Making sure Tamin stays out of trouble at the Checkerboard Ball
  • When the Vella Crean closed themselves off from the rest of the Nexus, Simya was happy. Her family was safe, protected in a world that held no visitors or foreigners.
  • When the Death Court attacked, Simya was lost. Her family was… missing. Missing was a good word: and one day, she knew she would find them again, but for a very long time her family went missing and Simya found herself under the care of the Varus couple.
  • It was hard for the Varus couple to get answers from the little girl. One day she showed up at their doorstep, holding a bag full of scant belongings, and quiet little strenght.
  • “I can work.” the little girl said carefully. “I can clean, and clear up.”
  • It hurt the mother’s heart, so they took in the little girl who took up almost no room. She slept in the room with the others, made sure that the younger ones kept out of trouble, that when the Death Court dragons screamed into battle, the littlest were distracted and silent in the basement.
  • She was a good caretaker, and so the Varus couple left questions unanswered.
  • Her family, if they were out there somewhere, had not come to collect the little girl, and the little girl needed a home.
  • One day the little girl came home with broken shards of horn, and asked the Varus mother for leather cords.
  • “What do you need it for?” she asked.
  • The little girl opened her hand to show shards of horns and fangs in a distinct shade of the Death Court dragons.
  • “Do you want to bury it?” she asked again.
  • “Wear it.” Simya answered quietly, her face and pose careful. “Present.”
  • And from that day, the little girl wore a necklace of Death Court horns around her neck, carefully tucked under layers and layers of clothes, close to her skin.
  • One day the little girl came home with a boy with angry eyes and a sullen mouth, always quick to jeer and jab and argue.
  • “Is he your brother?” the Varus father asked the little girl, and she shook her head.

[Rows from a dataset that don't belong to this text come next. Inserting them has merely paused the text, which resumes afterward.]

-- ==== Sys2Proof/Laws/OkSummary.lean ====
section
/-! SUPPORT. The operations of Machine/Summary.lean keep the canonical form of the tables and leave the build, the queue,
the pins, the fuses, the test port and the time alone. -/
namespace Sys2Proof.Machine
open Sys2Proof
set_option linter.unusedTactic false
set_option linter.unreachableTactic false
set_option linter.unusedVariables false

theorem State.egPut_ok {b₀ : State} (s : State) (e : BitVec 128) (hs : s.Ok b₀) : (State.egPut s e).Ok b₀ := by
  unfold State.egPut; try dsimp -proj only
  repeat' (first | with_reducible assumption | with_reducible exact fun h => h | with_reducible exact fun h => Tab.wf_setD h _ _ | with_reducible exact fun h => Tab.wf_filter h _ | with_reducible exact fun _ => Tab.wf_nil _ | with_reducible exact fun h => Tab.wf_mapCmds _ h | with_reducible exact fun h => Tab.wf_foldl_setD _ _ _ h | intro _ | with_reducible apply State.foldl_ok | with_reducible apply State.foldl_pok | with_reducible apply State.count_ok | with_reducible apply State.orReg_ok | with_reducible apply State.modEndgame_ok | with_reducible apply State.modReg_ok | with_reducible apply State.hpPush_ok | with_reducible apply State.ite_ok | with_reducible apply State.fst_of | split | with_reducible apply State.mk_pok | with_reducible apply State.mk_ok)

theorem State.egCmd_ok {b₀ : State} (s : State) (x : Cmd) (out : Nat) (hs : s.Ok b₀) : (State.egCmd s x out).Ok b₀ := by
  unfold State.egCmd; try dsimp -proj only
  repeat' (first | with_reducible assumption | intro _ | with_reducible apply State.foldl_ok | with_reducible apply State.foldl_pok | with_reducible apply State.egPut_ok | with_reducible apply State.ite_ok | with_reducible apply State.fst_of | split | with_reducible apply State.mk_pok)

theorem State.egKnown_ok {b₀ : State} (s : State) (x : Cmd) (hs : s.Ok b₀) : (State.egKnown s x).Ok b₀ := by
  unfold State.egKnown; try dsimp -proj only
  repeat' (first | with_reducible assumption | intro _ | with_reducible apply State.foldl_ok | with_reducible apply State.foldl_pok | with_reducible apply State.result_ok | with_reducible apply State.egCmd_ok | with_reducible apply State.ite_ok | with_reducible apply State.fst_of | split | with_reducible apply State.mk_pok)

theorem State.egResults_ok {b₀ : State} (s : State) (old : State) (c : Nat) (handles : List Nat) (hs : s.Ok b₀) (hold : old.Ok b₀) : (State.egResults s old c handles).Ok b₀ := by
  unfold State.egResults; try dsimp -proj only
  repeat' (first | with_reducible assumption | intro _ | with_reducible apply State.foldl_ok | with_reducible apply State.foldl_pok | with_reducible apply State.result_ok | with_reducible apply State.egKnown_ok | with_reducible apply State.ite_ok | with_reducible apply State.fst_of | split | with_reducible apply State.mk_pok)

theorem State.egOwnEnd_ok {b₀ : State} (s : State) (g ld out : Nat) (hs : s.Ok b₀) : (State.egOwnEnd s g ld out).Ok b₀ := by
  unfold State.egOwnEnd; try dsimp -proj only
  repeat' (first | with_reducible assumption | with_reducible exact fun h => h | with_reducible exact fun h => Tab.wf_setD h _ _ | with_reducible exact fun h => Tab.wf_filter h _ | with_reducible exact fun _ => Tab.wf_nil _ | with_reducible exact fun h => Tab.wf_mapCmds _ h | with_reducible exact fun h => Tab.wf_foldl_setD _ _ _ h | intro _ | with_reducible apply State.foldl_ok | with_reducible apply State.foldl_pok | with_reducible apply State.egPut_ok | with_reducible apply State.modKeys_ok | with_reducible apply State.setErase_ok | with_reducible apply State.ite_ok | with_reducible apply State.fst_of | split | with_reducible apply State.mk_pok | with_reducible apply State.mk_ok)

theorem State.egOwnCancel_ok {b₀ : State} (s : State) (g : Nat) (hs : s.Ok b₀) : (State.egOwnCancel s g).Ok b₀ := by
  unfold State.egOwnCancel; try dsimp -proj only
  repeat' (first | with_reducible assumption | intro _ | with_reducible apply State.foldl_ok | with_reducible apply State.foldl_pok | with_reducible apply State.egOwnEnd_ok | with_reducible apply State.ite_ok | with_reducible apply State.fst_of | split | with_reducible apply State.mk_pok)

theorem State.egReset_ok {b₀ : State} (s : State) (hs : s.Ok b₀) : (State.egReset s).Ok b₀ := by
  unfold State.egReset; try dsimp -proj only
  repeat' (first | with_reducible assumption | with_reducible exact fun h => h | with_reducible exact fun h => Tab.wf_setD h _ _ | with_reducible exact fun h => Tab.wf_filter h _ | with_reducible exact fun _ => Tab.wf_nil _ | with_reducible exact fun h => Tab.wf_mapCmds _ h | with_reducible exact fun h => Tab.wf_foldl_setD _ _ _ h | intro _ | with_reducible apply State.foldl_ok | with_reducible apply State.foldl_pok | with_reducible apply State.toMode_ok | with_reducible apply State.modGlb_ok | with_reducible apply State.applyWarm_ok | with_reducible apply State.orReg_ok | with_reducible apply State.ite_ok | with_reducible apply State.fst_of | split | with_reducible apply State.mk_pok | with_reducible apply State.mk_ok)

theorem State.egHostErr_ok {b₀ : State} (s : State) (hs : s.Ok b₀) : (State.egHostErr s).Ok b₀ := by
  unfold State.egHostErr; try dsimp -proj only
  repeat' (first | with_reducible assumption | intro _ | with_reducible apply State.foldl_ok | with_reducible apply State.foldl_pok | with_reducible apply State.orReg_ok | with_reducible apply State.ite_ok | with_reducible apply State.fst_of | split | with_reducible apply State.mk_pok)

theorem State.egPark_ok {b₀ : State} (s : State) (hs : s.Ok b₀) : (State.egPark s).Ok b₀ := by
  unfold State.egPark; try dsimp -proj only
  repeat' (first | with_reducible assumption | with_reducible exact fun h => h | with_reducible exact fun h => Tab.wf_setD h _ _ | with_reducible exact fun h => Tab.wf_filter h _ | with_reducible exact fun _ => Tab.wf_nil _ | with_reducible exact fun h => Tab.wf_mapCmds _ h | with_reducible exact fun h => Tab.wf_foldl_setD _ _ _ h | intro _ | with_reducible apply State.foldl_ok | with_reducible apply State.foldl_pok | with_reducible apply State.modLane_ok | with_reducible apply State.setReg_ok | with_reducible apply State.modEndgame_ok | with_reducible apply State.ite_ok | with_reducible apply State.fst_of | split | with_reducible apply State.mk_pok | with_reducible apply State.mk_ok)

theorem State.egEntryStatus_ok {b₀ : State} (s : State) (resp : Nat) (hs : s.Ok b₀) : (State.egEntryStatus s resp).Ok b₀ := by
  unfold State.egEntryStatus; try dsimp -proj only
  repeat' (first | with_reducible assumption | with_reducible exact fun h => h | with_reducible exact fun h => Tab.wf_setD h _ _ | with_reducible exact fun h => Tab.wf_filter h _ | with_reducible exact fun _ => Tab.wf_nil _ | with_reducible exact fun h => Tab.wf_mapCmds _ h | with_reducible exact fun h => Tab.wf_foldl_setD _ _ _ h | intro _ | with_reducible apply State.foldl_ok | with_reducible apply State.foldl_pok | with_reducible apply State.modEndgame_ok | with_reducible apply State.egHostErr_ok | with_reducible apply State.egReset_ok | with_reducible apply State.ite_ok | with_reducible apply State.fst_of | split | with_reducible apply State.mk_pok | with_reducible apply State.mk_ok)

theorem State.egHeaderStatus_ok {b₀ : State} (s : State) (resp : Nat) (hs : s.Ok b₀) : (State.egHeaderStatus s resp).Ok b₀ := by
  unfold State.egHeaderStatus; try dsimp -proj only
  repeat' (first | with_reducible assumption | with_reducible exact fun h => h | with_reducible exact fun h => Tab.wf_setD h _ _ | with_reducible exact fun h => Tab.wf_filter h _ | with_reducible exact fun _ => Tab.wf_nil _ | with_reducible exact fun h => Tab.wf_mapCmds _ h | with_reducible exact fun h => Tab.wf_foldl_setD _ _ _ h | intro _ | with_reducible apply State.foldl_ok | with_reducible apply State.foldl_pok | with_reducible apply State.modEndgame_ok | with_reducible apply State.egHostErr_ok | with_reducible apply State.egReset_ok | with_reducible apply State.ite_ok | with_reducible apply State.fst_of | split | with_reducible apply State.mk_pok | with_reducible apply State.mk_ok)

end Sys2Proof.Machine
end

  • “My family was killed by the Death Court dragons.” Tamin answered, his words bitter and jagged.
  • So much anger in a little boy: the Varus couple worried about introducing such an angry force of nature into the family. What if he twisted and turned the other children into angrier, brittle shards? Into weapons that threw themselves at the Death Court?
  • But the little girl placed a hand on the angry boy’s shoulder, and he seemed to settle and calm. And she smiled. A small quirk of her lips, and it was enough for the Varus couple.
  • He would stay, because he was important to their little girl.

And he made her smile.

  • Hvar came to visit with his two wherlings, laughing about the antics of the Raptor Queens. There was to be a ball full of important dignitaries, and the three Queens were discussing costumes! To wear in raptor form! He found it hilarious, but Simya found it worrisome.
  • She saw the dark light enter Tamin’s eyes, the idea that was forming in his head.
  • One night, Tamin snuck out of their home with a little bag of food and a well worn knife, and Simya followed.
  • “What are you doing here?” Simya did not mind the way Tamin hissed and spat his words.
  • “Keeping you out of trouble.” she answered, annoyed at the thought that something would happen to Tamin. Did he think he could go fight a dragon? A King? “This is stupid, you can’t win against a Death Court dragon. Alone.” she had seen riders fall from the sky, dragons burn in blue flame.
  • The boy scowled at her with angry eyes, and she felt just that small glimmer of anger flare back in her own.
  • “Just watch me.”
  • She answered the challenge in his own with another in her own. “I’ll keep you safe.”